| Exercise objective |
Where in the records does the word "scratchpad" appear? Copy each line that holds it.
- Opening Delimiter -
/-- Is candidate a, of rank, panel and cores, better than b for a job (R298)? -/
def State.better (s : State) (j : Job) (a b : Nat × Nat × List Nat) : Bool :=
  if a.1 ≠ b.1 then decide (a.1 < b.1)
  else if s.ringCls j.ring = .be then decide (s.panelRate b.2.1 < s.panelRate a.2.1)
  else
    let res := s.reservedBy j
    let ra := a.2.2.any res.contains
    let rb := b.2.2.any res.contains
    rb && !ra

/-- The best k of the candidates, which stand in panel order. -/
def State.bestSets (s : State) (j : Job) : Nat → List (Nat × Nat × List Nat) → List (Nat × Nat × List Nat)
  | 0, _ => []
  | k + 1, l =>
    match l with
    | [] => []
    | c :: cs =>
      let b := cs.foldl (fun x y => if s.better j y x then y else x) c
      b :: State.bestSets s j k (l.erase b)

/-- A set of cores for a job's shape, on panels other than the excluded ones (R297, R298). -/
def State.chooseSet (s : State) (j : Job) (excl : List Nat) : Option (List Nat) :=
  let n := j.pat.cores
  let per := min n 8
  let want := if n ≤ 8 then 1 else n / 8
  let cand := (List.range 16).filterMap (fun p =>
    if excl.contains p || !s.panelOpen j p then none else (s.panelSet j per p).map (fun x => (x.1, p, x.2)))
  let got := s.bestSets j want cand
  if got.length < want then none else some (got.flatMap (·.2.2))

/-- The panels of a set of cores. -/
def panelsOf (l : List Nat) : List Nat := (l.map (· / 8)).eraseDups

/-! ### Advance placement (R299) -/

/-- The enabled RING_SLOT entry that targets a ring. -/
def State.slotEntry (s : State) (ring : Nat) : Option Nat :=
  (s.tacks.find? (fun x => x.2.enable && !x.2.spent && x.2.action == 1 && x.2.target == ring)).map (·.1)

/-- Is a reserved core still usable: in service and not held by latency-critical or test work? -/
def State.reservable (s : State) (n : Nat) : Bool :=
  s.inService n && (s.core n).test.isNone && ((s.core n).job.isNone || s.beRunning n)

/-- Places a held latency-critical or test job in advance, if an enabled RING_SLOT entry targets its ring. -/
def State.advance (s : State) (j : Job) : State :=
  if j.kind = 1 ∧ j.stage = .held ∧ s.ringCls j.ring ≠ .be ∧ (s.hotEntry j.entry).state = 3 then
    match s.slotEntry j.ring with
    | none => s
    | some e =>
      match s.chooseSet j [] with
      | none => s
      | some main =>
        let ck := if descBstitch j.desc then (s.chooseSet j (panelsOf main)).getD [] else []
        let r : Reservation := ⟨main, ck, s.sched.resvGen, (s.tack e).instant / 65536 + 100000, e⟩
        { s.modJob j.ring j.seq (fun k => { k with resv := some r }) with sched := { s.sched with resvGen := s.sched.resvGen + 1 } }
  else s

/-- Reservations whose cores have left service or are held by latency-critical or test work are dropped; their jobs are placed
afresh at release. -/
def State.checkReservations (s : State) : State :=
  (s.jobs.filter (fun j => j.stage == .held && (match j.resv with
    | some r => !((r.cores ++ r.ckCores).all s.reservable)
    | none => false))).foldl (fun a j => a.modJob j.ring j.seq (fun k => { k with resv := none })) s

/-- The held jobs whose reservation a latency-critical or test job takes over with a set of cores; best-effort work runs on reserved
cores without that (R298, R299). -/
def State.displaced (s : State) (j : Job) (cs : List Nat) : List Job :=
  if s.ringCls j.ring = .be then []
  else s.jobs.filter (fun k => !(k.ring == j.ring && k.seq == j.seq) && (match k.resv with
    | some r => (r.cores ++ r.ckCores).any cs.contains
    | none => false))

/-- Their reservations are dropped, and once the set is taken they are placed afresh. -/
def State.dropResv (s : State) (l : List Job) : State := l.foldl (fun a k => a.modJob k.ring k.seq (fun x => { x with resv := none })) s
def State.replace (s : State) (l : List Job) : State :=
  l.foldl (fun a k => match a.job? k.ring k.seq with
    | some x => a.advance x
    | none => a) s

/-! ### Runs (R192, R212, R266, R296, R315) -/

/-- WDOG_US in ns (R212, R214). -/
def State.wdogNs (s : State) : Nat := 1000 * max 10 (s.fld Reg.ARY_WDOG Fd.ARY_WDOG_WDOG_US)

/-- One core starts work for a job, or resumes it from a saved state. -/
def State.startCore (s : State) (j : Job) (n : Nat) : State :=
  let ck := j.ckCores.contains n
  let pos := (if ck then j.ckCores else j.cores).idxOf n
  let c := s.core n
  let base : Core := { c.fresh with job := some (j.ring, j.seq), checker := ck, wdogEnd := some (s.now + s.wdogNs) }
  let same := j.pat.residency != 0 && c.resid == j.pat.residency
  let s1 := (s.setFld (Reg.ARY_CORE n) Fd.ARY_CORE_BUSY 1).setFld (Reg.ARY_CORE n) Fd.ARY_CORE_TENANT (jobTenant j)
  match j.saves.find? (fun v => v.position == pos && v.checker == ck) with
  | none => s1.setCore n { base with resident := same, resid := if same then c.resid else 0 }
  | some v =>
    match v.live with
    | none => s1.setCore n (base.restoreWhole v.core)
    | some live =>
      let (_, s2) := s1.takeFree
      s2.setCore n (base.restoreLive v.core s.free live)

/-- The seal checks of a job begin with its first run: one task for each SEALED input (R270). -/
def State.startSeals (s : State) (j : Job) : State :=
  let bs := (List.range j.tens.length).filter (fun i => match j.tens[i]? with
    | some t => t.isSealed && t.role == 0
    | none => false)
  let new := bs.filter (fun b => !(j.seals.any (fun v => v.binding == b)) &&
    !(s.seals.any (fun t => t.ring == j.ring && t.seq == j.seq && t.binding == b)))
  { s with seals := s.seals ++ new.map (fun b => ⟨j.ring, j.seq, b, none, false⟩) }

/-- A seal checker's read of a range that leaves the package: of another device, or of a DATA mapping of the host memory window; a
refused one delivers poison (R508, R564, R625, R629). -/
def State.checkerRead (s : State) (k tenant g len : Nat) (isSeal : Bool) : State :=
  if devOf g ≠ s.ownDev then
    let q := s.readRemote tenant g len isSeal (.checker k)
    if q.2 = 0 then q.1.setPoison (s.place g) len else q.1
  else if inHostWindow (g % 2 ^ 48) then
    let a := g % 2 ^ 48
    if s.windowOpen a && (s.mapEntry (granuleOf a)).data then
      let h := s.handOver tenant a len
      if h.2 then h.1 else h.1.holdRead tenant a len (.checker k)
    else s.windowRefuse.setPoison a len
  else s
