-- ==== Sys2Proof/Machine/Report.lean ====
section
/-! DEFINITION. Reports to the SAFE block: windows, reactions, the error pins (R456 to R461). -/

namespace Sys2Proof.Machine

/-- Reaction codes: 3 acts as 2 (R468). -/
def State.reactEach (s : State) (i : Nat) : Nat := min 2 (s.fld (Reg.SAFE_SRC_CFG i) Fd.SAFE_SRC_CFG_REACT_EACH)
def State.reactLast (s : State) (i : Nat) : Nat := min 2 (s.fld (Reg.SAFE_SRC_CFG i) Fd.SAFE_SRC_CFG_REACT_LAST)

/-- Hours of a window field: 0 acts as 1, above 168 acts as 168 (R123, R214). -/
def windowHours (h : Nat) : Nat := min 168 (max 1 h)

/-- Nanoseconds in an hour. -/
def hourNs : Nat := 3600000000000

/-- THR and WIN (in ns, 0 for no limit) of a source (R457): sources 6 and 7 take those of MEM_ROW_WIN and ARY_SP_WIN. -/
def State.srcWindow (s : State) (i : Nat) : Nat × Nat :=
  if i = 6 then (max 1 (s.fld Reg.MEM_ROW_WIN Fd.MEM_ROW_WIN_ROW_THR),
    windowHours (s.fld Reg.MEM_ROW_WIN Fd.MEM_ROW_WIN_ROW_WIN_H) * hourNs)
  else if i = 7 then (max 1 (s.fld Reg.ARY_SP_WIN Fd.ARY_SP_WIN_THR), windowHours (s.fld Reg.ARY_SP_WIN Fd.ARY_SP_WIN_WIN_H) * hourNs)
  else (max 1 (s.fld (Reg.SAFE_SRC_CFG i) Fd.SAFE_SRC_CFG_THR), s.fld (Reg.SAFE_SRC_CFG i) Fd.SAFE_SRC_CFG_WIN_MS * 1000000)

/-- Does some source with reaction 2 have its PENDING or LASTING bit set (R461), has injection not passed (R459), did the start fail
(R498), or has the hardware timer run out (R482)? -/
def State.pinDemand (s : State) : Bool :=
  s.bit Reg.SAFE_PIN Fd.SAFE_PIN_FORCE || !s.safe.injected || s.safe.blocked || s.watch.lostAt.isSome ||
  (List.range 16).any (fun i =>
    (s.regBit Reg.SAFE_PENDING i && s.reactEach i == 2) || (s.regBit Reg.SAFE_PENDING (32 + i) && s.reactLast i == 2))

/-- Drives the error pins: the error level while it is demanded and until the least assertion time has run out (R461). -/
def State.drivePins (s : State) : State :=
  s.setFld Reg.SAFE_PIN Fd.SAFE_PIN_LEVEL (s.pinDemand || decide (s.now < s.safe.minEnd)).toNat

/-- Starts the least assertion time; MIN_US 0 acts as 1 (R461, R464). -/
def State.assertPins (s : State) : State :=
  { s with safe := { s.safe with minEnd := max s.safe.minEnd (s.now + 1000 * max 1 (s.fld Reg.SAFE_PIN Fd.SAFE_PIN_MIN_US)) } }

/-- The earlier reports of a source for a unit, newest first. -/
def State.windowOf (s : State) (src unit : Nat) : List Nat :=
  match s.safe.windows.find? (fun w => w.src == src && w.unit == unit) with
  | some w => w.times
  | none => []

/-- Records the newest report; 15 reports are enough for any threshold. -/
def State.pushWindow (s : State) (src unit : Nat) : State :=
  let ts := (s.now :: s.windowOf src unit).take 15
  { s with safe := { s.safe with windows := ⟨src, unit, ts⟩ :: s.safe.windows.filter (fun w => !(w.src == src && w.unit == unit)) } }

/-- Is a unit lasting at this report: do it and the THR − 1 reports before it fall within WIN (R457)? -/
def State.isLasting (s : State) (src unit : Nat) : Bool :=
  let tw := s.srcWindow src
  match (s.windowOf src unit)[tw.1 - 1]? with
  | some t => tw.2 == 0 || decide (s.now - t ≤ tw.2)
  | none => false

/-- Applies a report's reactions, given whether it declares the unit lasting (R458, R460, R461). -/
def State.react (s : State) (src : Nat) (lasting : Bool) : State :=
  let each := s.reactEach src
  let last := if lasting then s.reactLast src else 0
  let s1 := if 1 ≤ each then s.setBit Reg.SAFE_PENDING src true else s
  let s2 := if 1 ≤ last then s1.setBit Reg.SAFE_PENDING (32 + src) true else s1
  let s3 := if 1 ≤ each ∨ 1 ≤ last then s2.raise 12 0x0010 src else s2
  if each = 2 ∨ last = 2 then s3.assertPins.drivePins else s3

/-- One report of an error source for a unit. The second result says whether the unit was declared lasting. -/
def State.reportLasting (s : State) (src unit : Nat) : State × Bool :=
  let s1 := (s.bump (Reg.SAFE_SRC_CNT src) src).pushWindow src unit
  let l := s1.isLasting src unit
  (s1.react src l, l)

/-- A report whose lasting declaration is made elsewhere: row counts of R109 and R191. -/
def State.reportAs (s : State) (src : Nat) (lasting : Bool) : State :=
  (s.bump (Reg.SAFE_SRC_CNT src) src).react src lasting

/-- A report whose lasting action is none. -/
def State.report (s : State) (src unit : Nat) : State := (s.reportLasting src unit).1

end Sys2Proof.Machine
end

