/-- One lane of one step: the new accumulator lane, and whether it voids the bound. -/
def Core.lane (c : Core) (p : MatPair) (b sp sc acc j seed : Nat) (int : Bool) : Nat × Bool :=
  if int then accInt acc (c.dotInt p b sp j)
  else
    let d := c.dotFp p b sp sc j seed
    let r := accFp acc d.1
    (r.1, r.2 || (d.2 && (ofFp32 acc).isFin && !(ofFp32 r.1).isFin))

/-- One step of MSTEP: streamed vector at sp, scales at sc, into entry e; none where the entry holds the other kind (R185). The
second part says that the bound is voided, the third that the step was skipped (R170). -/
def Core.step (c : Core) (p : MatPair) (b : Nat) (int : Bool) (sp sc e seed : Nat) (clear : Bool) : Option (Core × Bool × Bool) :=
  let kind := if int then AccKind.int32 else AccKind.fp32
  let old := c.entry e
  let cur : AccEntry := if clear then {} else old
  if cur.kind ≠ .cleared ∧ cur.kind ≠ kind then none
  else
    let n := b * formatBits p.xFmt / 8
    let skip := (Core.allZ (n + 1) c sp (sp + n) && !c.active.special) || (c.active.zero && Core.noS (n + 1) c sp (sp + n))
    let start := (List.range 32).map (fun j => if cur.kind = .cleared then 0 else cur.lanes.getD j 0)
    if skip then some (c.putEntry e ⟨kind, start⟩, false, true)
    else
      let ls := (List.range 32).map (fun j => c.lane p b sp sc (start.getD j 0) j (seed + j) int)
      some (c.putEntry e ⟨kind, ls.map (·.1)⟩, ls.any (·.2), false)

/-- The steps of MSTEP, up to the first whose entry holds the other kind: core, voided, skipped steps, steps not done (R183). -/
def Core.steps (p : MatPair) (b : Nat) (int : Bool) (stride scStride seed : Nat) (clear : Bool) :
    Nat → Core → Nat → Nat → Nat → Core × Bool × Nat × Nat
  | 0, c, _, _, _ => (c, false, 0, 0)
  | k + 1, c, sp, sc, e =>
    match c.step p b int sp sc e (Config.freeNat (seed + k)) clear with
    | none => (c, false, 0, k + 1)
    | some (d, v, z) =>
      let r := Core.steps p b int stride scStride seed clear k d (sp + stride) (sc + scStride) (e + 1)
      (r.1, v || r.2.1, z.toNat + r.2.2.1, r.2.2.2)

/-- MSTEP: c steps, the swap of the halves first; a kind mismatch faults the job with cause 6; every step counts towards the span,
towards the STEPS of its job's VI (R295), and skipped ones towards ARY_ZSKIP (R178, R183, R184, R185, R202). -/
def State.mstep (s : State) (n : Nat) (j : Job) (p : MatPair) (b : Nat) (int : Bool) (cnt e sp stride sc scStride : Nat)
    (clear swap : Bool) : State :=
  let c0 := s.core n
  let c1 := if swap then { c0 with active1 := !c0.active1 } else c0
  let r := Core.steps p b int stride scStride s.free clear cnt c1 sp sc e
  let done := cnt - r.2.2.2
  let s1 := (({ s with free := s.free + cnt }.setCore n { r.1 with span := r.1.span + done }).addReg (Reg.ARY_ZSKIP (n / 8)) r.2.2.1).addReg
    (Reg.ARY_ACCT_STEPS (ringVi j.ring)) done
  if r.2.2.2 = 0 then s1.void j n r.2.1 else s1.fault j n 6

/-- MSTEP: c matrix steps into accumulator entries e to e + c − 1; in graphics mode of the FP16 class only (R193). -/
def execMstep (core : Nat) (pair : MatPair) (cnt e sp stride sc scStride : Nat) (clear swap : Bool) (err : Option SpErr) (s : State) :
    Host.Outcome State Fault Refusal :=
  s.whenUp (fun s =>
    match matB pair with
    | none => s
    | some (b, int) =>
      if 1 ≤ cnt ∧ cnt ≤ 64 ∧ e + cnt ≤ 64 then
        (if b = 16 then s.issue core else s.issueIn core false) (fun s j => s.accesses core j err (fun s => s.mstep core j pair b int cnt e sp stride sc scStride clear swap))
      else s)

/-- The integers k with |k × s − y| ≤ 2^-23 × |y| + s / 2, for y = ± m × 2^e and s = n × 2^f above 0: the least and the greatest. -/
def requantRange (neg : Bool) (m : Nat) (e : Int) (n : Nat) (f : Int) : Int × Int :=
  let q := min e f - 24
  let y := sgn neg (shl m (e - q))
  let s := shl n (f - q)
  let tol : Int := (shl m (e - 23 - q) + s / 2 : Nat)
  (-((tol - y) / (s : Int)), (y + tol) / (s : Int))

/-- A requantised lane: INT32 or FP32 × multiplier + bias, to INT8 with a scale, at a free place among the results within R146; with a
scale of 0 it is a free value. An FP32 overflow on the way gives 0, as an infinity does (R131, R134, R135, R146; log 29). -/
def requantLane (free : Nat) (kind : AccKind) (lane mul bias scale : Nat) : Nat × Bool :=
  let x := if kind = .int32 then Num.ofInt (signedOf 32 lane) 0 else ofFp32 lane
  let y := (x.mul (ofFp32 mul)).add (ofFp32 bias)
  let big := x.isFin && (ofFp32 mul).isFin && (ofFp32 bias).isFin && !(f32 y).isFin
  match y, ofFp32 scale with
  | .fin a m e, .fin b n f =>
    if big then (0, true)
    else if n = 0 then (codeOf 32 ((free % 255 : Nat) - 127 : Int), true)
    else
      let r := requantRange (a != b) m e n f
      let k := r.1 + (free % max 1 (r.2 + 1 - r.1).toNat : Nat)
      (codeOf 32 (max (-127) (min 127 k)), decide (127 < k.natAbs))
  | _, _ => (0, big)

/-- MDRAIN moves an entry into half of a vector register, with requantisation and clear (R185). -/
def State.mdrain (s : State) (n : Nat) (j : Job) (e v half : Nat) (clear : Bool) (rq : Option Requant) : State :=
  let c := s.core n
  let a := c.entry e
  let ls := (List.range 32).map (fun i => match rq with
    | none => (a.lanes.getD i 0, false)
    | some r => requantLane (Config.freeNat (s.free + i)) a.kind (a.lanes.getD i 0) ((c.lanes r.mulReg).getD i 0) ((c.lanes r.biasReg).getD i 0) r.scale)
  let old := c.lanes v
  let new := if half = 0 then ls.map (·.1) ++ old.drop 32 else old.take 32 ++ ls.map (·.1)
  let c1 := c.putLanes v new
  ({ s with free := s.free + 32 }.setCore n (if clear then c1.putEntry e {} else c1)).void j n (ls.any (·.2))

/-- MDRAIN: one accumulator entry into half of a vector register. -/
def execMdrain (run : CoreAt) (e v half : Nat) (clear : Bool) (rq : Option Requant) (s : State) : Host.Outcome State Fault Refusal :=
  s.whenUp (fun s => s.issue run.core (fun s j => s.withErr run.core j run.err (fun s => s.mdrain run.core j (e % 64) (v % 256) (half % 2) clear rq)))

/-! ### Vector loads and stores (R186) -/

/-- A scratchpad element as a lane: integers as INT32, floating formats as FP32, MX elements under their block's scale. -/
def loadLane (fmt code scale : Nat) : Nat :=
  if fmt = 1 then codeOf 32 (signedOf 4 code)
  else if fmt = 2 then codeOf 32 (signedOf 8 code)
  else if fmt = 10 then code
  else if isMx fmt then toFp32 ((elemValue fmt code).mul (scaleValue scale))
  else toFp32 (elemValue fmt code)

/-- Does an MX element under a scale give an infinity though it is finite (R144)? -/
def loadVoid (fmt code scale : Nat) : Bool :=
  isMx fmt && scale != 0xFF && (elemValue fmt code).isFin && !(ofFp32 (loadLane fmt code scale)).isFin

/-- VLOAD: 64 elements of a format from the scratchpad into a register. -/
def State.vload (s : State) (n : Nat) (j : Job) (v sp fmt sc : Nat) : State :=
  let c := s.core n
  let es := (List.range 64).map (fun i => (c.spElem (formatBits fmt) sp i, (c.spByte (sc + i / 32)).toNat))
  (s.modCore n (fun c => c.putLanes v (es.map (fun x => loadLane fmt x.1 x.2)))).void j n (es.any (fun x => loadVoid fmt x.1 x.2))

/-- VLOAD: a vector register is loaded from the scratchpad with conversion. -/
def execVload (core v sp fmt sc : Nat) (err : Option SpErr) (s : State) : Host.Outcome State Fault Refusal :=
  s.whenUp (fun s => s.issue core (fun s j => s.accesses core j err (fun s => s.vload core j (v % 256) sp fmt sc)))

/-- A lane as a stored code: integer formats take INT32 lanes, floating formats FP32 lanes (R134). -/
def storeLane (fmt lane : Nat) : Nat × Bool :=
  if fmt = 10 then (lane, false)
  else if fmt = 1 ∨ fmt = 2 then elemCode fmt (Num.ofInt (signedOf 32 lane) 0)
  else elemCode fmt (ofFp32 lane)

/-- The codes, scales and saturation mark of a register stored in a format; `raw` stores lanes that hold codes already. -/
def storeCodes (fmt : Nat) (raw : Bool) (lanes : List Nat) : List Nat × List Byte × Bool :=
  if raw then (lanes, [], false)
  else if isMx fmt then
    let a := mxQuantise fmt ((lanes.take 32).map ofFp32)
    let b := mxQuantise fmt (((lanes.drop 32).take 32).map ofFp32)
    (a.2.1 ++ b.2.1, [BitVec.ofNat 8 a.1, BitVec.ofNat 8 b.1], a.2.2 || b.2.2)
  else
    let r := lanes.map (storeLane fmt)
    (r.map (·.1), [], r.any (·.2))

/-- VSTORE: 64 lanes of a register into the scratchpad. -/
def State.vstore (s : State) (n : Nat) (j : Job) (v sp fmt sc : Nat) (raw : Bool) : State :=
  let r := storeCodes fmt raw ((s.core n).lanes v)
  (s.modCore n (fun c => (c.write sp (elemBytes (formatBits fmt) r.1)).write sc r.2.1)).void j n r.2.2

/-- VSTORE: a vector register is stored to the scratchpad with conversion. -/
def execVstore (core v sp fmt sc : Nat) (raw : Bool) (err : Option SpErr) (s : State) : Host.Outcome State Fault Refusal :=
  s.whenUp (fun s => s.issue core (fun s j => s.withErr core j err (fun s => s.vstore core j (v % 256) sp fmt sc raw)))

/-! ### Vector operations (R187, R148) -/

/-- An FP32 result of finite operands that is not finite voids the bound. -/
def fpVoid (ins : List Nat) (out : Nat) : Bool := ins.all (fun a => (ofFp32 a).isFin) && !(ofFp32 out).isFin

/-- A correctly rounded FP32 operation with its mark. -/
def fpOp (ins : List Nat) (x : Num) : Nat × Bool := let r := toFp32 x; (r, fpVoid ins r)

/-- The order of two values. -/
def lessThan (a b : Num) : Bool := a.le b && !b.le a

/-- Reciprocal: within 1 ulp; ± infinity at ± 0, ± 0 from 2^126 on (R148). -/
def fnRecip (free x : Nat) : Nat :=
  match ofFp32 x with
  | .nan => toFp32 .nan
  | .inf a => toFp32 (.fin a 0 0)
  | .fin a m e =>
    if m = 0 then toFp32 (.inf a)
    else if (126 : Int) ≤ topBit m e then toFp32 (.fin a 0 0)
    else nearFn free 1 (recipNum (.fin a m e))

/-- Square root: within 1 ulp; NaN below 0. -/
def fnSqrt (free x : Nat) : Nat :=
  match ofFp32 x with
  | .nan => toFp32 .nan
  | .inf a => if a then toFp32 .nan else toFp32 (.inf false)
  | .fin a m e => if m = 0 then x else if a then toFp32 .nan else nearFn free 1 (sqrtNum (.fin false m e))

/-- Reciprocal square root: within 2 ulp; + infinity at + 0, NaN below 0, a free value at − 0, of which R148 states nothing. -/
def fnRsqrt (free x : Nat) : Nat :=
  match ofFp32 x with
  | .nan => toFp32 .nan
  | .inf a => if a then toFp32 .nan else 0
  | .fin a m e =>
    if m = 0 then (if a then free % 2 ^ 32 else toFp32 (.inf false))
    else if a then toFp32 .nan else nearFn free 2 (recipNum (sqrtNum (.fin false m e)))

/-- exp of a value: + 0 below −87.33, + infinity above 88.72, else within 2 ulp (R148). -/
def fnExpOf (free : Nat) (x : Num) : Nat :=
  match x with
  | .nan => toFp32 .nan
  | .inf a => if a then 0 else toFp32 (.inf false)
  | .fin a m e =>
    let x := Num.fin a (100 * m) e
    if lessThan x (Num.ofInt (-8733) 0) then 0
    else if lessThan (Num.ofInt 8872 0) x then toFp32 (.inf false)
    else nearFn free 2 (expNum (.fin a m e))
- Closing Delimiter -
| Your solution |
/-- A scratchpad element as a lane: integers as INT32, floating formats as FP32, MX elements under their block's scale. -/
/-- VLOAD: 64 elements of a format from the scratchpad into a register. -/
/-- VLOAD: a vector register is loaded from the scratchpad with conversion. -/
/-- VSTORE: 64 lanes of a register into the scratchpad. -/
/-- VSTORE: a vector register is stored to the scratchpad with conversion. -/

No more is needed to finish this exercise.